Lines from the top of the entries through the line that has "let q : Rect" must be duplicated exactly, and no others.

[Saved entries]
********

/-- CANVAS_WINDOW_CLOSE. -/
def State.canvasWindowClose (s : State) (k : Nat) : State :=
  let hit := s.render.frames.find? fun r =>
    r.hasCanvas k && (r.view.sliceMode k).isNone && (r.win k).openAt.isSome && !(r.win k).closed && decide (r.canvasEnd k ≤ s.tb)
  match hit, hit.bind fun r => r.view.canvas.canvases.find k with
  | some r, some c =>
    let w := r.win k
    let all := r.tilesDone k c
    let exceeded := !all && !w.repeated
    let r := r.setWin k { w with closed := true, repeated := w.repeated || exceeded }
    let s := (s.setFrame r).noteCrcs r k all
    let s := if (r.win k).repeated then s.canvasRepeat k r.n (b2n exceeded) else s
    let s := if (r.win k).repeated && (r.win k).gapDone then s.failFront r k c else s
    let s := s.keepReady fun t => t.kind != .tile || t.frame != r.n || t.canvas != k
    (s.traceWindow 6 (k + 1) r.n).digestIfClosed r.n
  | _, _ => s

/-! ### Slice windows -/

/-- The end of the span in which A_0(n) may fall (R257). -/
def FrameRec.spanEnd (r : FrameRec) : Instant := r.grid.latch + ceilDiv (9 * r.grid.period) 5

/-- The input lines that slice `j` of canvas `k` reads. -/
def FrameRec.sliceReads (r : FrameRec) (k : Nat) (c : Canvas) (m : SliceMode) (j : Nat) : List Nat :=
  let rows := (List.range (sliceRow c.height (j + 1))).drop (sliceRow c.height j)
  ((r.view.inputs.maps.filter fun e => e.2.canvas == k && e.2.input == m.input).flatMap fun e =>
    (rows.filter fun y => e.2.dstY ≤ y && y < e.2.dstY + e.2.dstH).flatMap fun y =>
      (filterTaps e.2.srcY e.2.srcH e.2.dstH (y - e.2.dstY) (m.lines.getD j 0)).map (·.1)).eraseDups

/-- A slice repeats its rows of frame n − 1 (R130): they come from the other bank, under this frame's fail states. -/
def State.repeatSlice (s : State) (r : FrameRec) (k : Nat) (c : Canvas) (j : Nat) : State × FrameRec :=
  let w := r.win k
  let y0 := sliceRow c.height j
  let q : Rect := ⟨0, y0, c.width, sliceRow c.height (j + 1) - y0⟩
  let store := q.pixels.foldl (fun m p =>
    let vs := storePixel s.render.store (1 - w.bank) (c.index p.1 p.2)
    (List.range 4).foldl (fun m ch => storePut m w.bank (c.index p.1 p.2) ch (vs.getD ch 0)) m) s.render.store
  let store := r.failCanvas store k c w.bank
  let old := w.slices.getD j ⟨s.tb, false, false⟩
  let done := w.done ++ ((c.sliceTiles j).map (· + 65536 * j)).filter fun t => !w.done.contains t
  let w := { w with slices := w.slices.put j { old with closed := true, repeated := true }, done := done }
  let r := r.setWin k w
  let s := { s with render := { s.render with store := store } }
  ((s.setFrame r).raise 0x3B, r)

/-- The lane enters TRAINING in TIME cycle `now` (R354). -/
def LaneDyn.train (d : LaneDyn) (now : Nat) : LaneDyn :=
  { d with link := .training, since := now, failRaised := false, retrain := false, counts := bump 3 d.counts }

/-- A retraining that waits for the end of the lane frame being sent, at an instant of TIME cycle `now` (R354). -/
def LaneDyn.settle (d : LaneDyn) (tb : Instant) (now : Nat) : LaneDyn :=
  let late := d.sendEnd.elim 0 fun x => tb - x
  if d.retrain && 0 ≤ late then d.train (now - (late / 131072).toNat) else d

/-- A lane. -/
def State.lane (s : State) (l : Nat) : LaneDyn := (s.ports.lanes.getD l {} : LaneDyn).settle s.tb s.now

/-- A lane changed. -/
def State.setLane (s : State) (l : Nat) (d : LaneDyn) : State := { s with ports := { s.ports with lanes := s.ports.lanes.put l d } }

/-- The pixel bytes of a lane in the sending order of R302 and R349. -/
def lanePixels (store : Map Nat) (c : Canvas) (bank : Nat) (g : LaneSegs) (rgb : Bool) : Bytes :=
  (List.range g.pixels).flatMap fun i =>
    match laneXY c.scan g.rects i with
    | some p => ((storePixel store bank (c.index p.1 p.2)).take (if rgb then 3 else 4)).flatMap (bytesLE 2)
    | none => []

/-- Bytes of a pixel on a lane. -/
def laneBytes (rgb : Bool) : Nat := if rgb then 6 else 8

/-- The payload of a lane frame, read from the bank that it scans. -/
def RollingScan.payload (x : RollingScan) (store : Map Nat) : Bytes :=
  blocks (laneBytes x.rgb) x.bad (x.segs.pixels / 512 + 1) 0 (lanePixels store x.canvas x.bank x.segs x.rgb)

/-- A lane frame that waits for its payload is told. -/
def State.flushLane (s : State) (l : Nat) : State :=
  match (s.lane l).rolling with
  | none => s
  | some x => (s.setLane l { s.lane l with rolling := none }).emit (.lane l x.at_ x.header (x.payload s.render.store))

/-- The lanes that still scan the slices of a canvas frame have their payload. -/
def State.flushRolling (s : State) (k n : Nat) : State :=
  (s.ports.lanes.map (·.1)).foldl (fun s l =>
    if (s.lane l).rolling.elim false fun x => x.header.canvas == k && x.header.frame == n then s.flushLane l else s) s

/-- The canvas frame is over once its eight slices are closed. -/
def State.slicesOver (s : State) (n k : Nat) (c : Canvas) : State :=
  match s.frame n with
  | none => s
  | some r =>
    let w := r.win k
    if w.closed || !(List.range 8).all (fun j => (w.slices.find j).elim false (·.closed)) then s
    else
      let s := if r.tilesDone k c && w.crcs.isEmpty then s.finishCanvas r k c else s
      match s.frame n with
      | none => s
      | some r =>
        let r := r.setWin k { r.win k with closed := true }
        ((((s.setFrame r).noteCrcs r k true).traceWindow 6 (k + 1) n).digestIfClosed n).flushRolling k n

/-- A slice window closes: finished, or with a repeat. -/
def State.closeSlice (s : State) (r : FrameRec) (k : Nat) (c : Canvas) (j : Nat) : State :=
  let w := r.win k
  let fin := ((c.sliceTiles j).map (· + 65536 * j)).all w.done.contains
  let s :=
    if fin then
      let old := w.slices.getD j ⟨s.tb, false, false⟩
      s.setFrame (r.setWin k { w with slices := w.slices.put j { old with closed := true } })
    else (s.repeatSlice r k c j).1
  let s := s.keepReady fun t => t.kind != .tile || t.frame != r.n || t.canvas != k || t.slice != j
  s.slicesOver r.n k c

/-- A slice-mode canvas whose input was lost at L(n) and contributes nothing: no line is waited for, and its slices render without
the input at the end of the span (R258; DESIGN CHOICE, assumption 54). -/
def State.openDark (s : State) (r : FrameRec) (k : Nat) (c : Canvas) : State :=
  let all : Map SliceWin := (List.range 8).map fun j => (j, ⟨s.tb, false, false⟩)
  let r := r.setWin k { r.win k with openAt := some s.tb, bank := 1 - (s.canvas k).front, input := none, slices := all }
  (s.setFrame r).flipCommit r k c

/-- No input frame fell in the span: every slice repeats; the lanes send no frame of it (DESIGN CHOICE, assumption 54). VIDEO_REPEAT
is raised, unless the input is lost and holds (R257, R258). -/
def State.repeatSlices (s : State) (r : FrameRec) (k : Nat) (m : SliceMode) : State :=
  let all : Map SliceWin := (List.range 8).map fun j => (j, ⟨r.spanEnd, true, true⟩)
  let r := r.setWin k { r.win k with slices := all, repeated := true, closed := true, gapDone := true, scanDone := true }
  let v := s.video m.input
  let s := (s.setFrame r).raiseAll (List.replicate 8 0x3B)
  let s := if r.inputs.lost.contains m.input then s
    else s.setVideo m.input ({ v with counts := { v.counts with repeats := v.counts.repeats + 1 } }, [srcVideoRepeat])
  let s := s.setCanvas k { s.canvas k with scanFrame := some r.n }
  (((s.noteCrcs r k false).canvasRepeat k r.n 0).traceWindow 6 (k + 1) r.n).digestIfClosed r.n

/-- The span of A_0(n) ends without a line of an input frame. -/
def State.noSlices (s : State) (r : FrameRec) (k : Nat) (c : Canvas) (m : SliceMode) : State :=
  let hold := (r.view.inputs.videoIn.find m.input).elim false vidHold
  if r.inputs.lost.contains m.input && !hold then s.openDark r k c else s.repeatSlices r k m

/-- A line that a slice reads is lost: VIDEO_INCOMPLETE, counted at the input (R257, R262). -/
def State.sliceLost (s : State) (i : Nat) : State :=
  let v := s.video i
  s.setVideo i ({ v with counts := { v.counts with incomplete := v.counts.incomplete + 1 } }, [srcVideoIncomplete])

/-- SLICE_WINDOW_CLOSE. A slice whose line never comes closes one period after A_0 (DESIGN CHOICE, assumption 54). -/
def State.sliceWindowClose (s : State) (k j : Nat) : State :=
  let hit := s.render.frames.find? fun r => r.hasCanvas k && (r.view.sliceMode k).isSome && !(r.win k).closed
    && !((r.win k).slices.find j).elim false (·.closed)
  match hit with
  | none => s
  | some r =>
    match r.view.canvas.canvases.find k, r.view.sliceMode k, (r.win k).openAt with
    | some c, some m, none => if r.spanEnd ≤ s.tb then s.noSlices r k c m else s
    | some c, some _, some a0 =>
      let due := match (r.win k).slices.find j with
        | some w => w.openAt + ceilDiv r.grid.period 10
        | none => a0 + r.grid.period
      if 8 ≤ j || s.tb < due then s else s.closeSlice r k c j
    | _, _, _ => s

/-- Slice `j` opens at A_j, or repeats where a line that it reads is lost (R257). -/
def State.openSlice (s : State) (n k : Nat) (c : Canvas) (m : SliceMode) (cfg : Bytes) (f : VideoFrame) (ended : Bool) (j : Nat) :
    State :=
  match s.frame n with
  | none => s
  | some r =>
    let w := r.win k
    let line := m.lines.getD j 0
    if w.slices.has j || w.closed then s
    else if f.lineWhole cfg line then
      if (r.sliceReads k c m j).all (f.lineWhole cfg) then s.setFrame (r.setWin k { w with slices := w.slices.put j ⟨s.tb, false, false⟩ })
      else (((s.repeatSlice r k c j).1).sliceLost m.input).slicesOver n k c
    else if ended || f.lineAt.any (fun e => line < e.1) then
      (((s.repeatSlice r k c j).1).sliceLost m.input).slicesOver n k c
    else s

/-- A_0(n): the input frame is assigned, and the flip commit written (R257, R305). -/
def State.openFirst (s : State) (r : FrameRec) (k : Nat) (c : Canvas) (f : VideoFrame) : State :=
  let r := r.setWin k { r.win k with openAt := some s.tb, bank := 1 - (s.canvas k).front, input := some f }
  (s.setFrame r).flipCommit r k c

/-- What a packet of input `i` with the frame `f` as it now stands does for a slice-mode canvas of a frame in flight. -/
def State.feedSlices (s : State) (i : Nat) (cfg : Bytes) (before f : VideoFrame) (ended : Bool) (n k : Nat) : State :=
  match s.frame n with
  | none => s
  | some r =>
    match r.view.canvas.canvases.find k, r.view.sliceMode k with
    | some c, some m =>
      if m.input != i || !r.hasCanvas k || (r.win k).closed then s
      else
        let line0 := m.lines.getD 0 0
        let first := (r.win k).openAt.isNone && f.lineWhole cfg line0 && !before.lineWhole cfg line0
          && decide (r.mainEnd ≤ s.tb) && decide (s.tb < r.spanEnd)
        let s := if first then s.openFirst r k c f else s
        match s.frame n with
        | none => s
        | some r =>
          if (r.win k).input.elim true (fun x => x.id != f.id) then s
          else
            let s := s.setFrame (r.setWin k { r.win k with input := some f })
            (List.range 8).foldl (fun s j => s.openSlice n k c m cfg f ended j) s
    | _, _ => s

/-- A change of the frame of input `i` reaches every slice-mode canvas of every frame in flight. -/
def State.feedAll (s : State) (i : Nat) (cfg : Bytes) (before f : VideoFrame) (ended : Bool) : State :=
  (s.render.frames.map (·.n)).foldl (fun s n => (List.range 8).foldl (fun s k => s.feedSlices i cfg before f ended n k) s) s

/-- A packet of a video input, and the slices that its lines open. One that overtakes a frame ends that frame. -/
def State.videoPacketRx (s : State) (i : Nat) (p : VideoPacket) : State :=
  match s.videoTakes i p with
  | none => s
  | some cfg =>
    let d := s.video i
    let s := s.videoPacket i p
    if !p.fits cfg then s
    else
      let s := if d.overtaken p then d.current.elim s fun f => s.feedAll i cfg f f true else s
      -- a packet of a dropped frame feeds no slice
      if d.dropping == some p.rtp || (s.video i).counts.skips != d.counts.skips then s
      else
        let g := d.grown cfg p s.tb
        s.feedAll i cfg g.1 g.2 p.marker

/-- The marker packet has not come within T + 1 ms: the frame is incomplete, and what still comes of it is dropped (R255). -/
def State.videoFrameTimeout (s : State) (i : Nat) : State :=
  match s.videoCfg i, (s.video i).current with
  | some cfg, some f =>
    if s.tb < f.firstAt + s.videoPeriod cfg + usUnits 1000 then s
    else
      let r := (s.video i).giveUp
      (s.setVideo i ({ r.1 with dropping := some f.rtp }, r.2)).feedAll i cfg f f true
  | _, _ => s

/-! ### Meanings -/

/-- CANVAS_WINDOW_OPEN (R18, R308). -/
def execCanvasWindowOpen (dt k : Nat) (s : State) : Host.Outcome State Fault Refusal := s.act dt (·.canvasWindowOpen k)
/-- CANVAS_WINDOW_CLOSE (R18, R305, R443). -/
def execCanvasWindowClose (dt k : Nat) (s : State) : Host.Outcome State Fault Refusal := s.act dt (·.canvasWindowClose k)
/-- SLICE_WINDOW_CLOSE (R124, R130). -/
def execSliceWindowClose (dt k j : Nat) (s : State) : Host.Outcome State Fault Refusal := s.act dt (·.sliceWindowClose k j)
/-- VIDEO_FRAME_TIMEOUT (R255). -/
def execVideoFrameTimeout (dt input : Nat) (s : State) : Host.Outcome State Fault Refusal := s.act dt (·.videoFrameTimeout input)
/-- VIDEO_PACKET_RX (R254, R255, R257). -/
def execVideoPacketRx (dt input : Nat) (packet : VideoPacket) (s : State) : Host.Outcome State Fault Refusal :=
  s.act dt (·.videoPacketRx input packet)

end Sys2Proof.Machine
end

********

--- Task result ---
/-- CANVAS_WINDOW_CLOSE. -/
def State.canvasWindowClose (s : State) (k : Nat) : State :=
  let hit := s.render.frames.find? fun r =>
    r.hasCanvas k && (r.view.sliceMode k).isNone && (r.win k).openAt.isSome && !(r.win k).closed && decide (r.canvasEnd k ≤ s.tb)
  match hit, hit.bind fun r => r.view.canvas.canvases.find k with
  | some r, some c =>
    let w := r.win k
    let all := r.tilesDone k c
    let exceeded := !all && !w.repeated
    let r := r.setWin k { w with closed := true, repeated := w.repeated || exceeded }
    let s := (s.setFrame r).noteCrcs r k all
    let s := if (r.win k).repeated then s.canvasRepeat k r.n (b2n exceeded) else s
    let s := if (r.win k).repeated && (r.win k).gapDone then s.failFront r k c else s
    let s := s.keepReady fun t => t.kind != .tile || t.frame != r.n || t.canvas != k
    (s.traceWindow 6 (k + 1) r.n).digestIfClosed r.n
  | _, _ => s

/-! ### Slice windows -/

/-- The end of the span in which A_0(n) may fall (R257). -/
def FrameRec.spanEnd (r : FrameRec) : Instant := r.grid.latch + ceilDiv (9 * r.grid.period) 5

/-- The input lines that slice `j` of canvas `k` reads. -/
def FrameRec.sliceReads (r : FrameRec) (k : Nat) (c : Canvas) (m : SliceMode) (j : Nat) : List Nat :=
  let rows := (List.range (sliceRow c.height (j + 1))).drop (sliceRow c.height j)
  ((r.view.inputs.maps.filter fun e => e.2.canvas == k && e.2.input == m.input).flatMap fun e =>
    (rows.filter fun y => e.2.dstY ≤ y && y < e.2.dstY + e.2.dstH).flatMap fun y =>
      (filterTaps e.2.srcY e.2.srcH e.2.dstH (y - e.2.dstY) (m.lines.getD j 0)).map (·.1)).eraseDups

/-- A slice repeats its rows of frame n − 1 (R130): they come from the other bank, under this frame's fail states. -/
def State.repeatSlice (s : State) (r : FrameRec) (k : Nat) (c : Canvas) (j : Nat) : State × FrameRec :=
  let w := r.win k
  let y0 := sliceRow c.height j
  let q : Rect := ⟨0, y0, c.width, sliceRow c.height (j + 1) - y0⟩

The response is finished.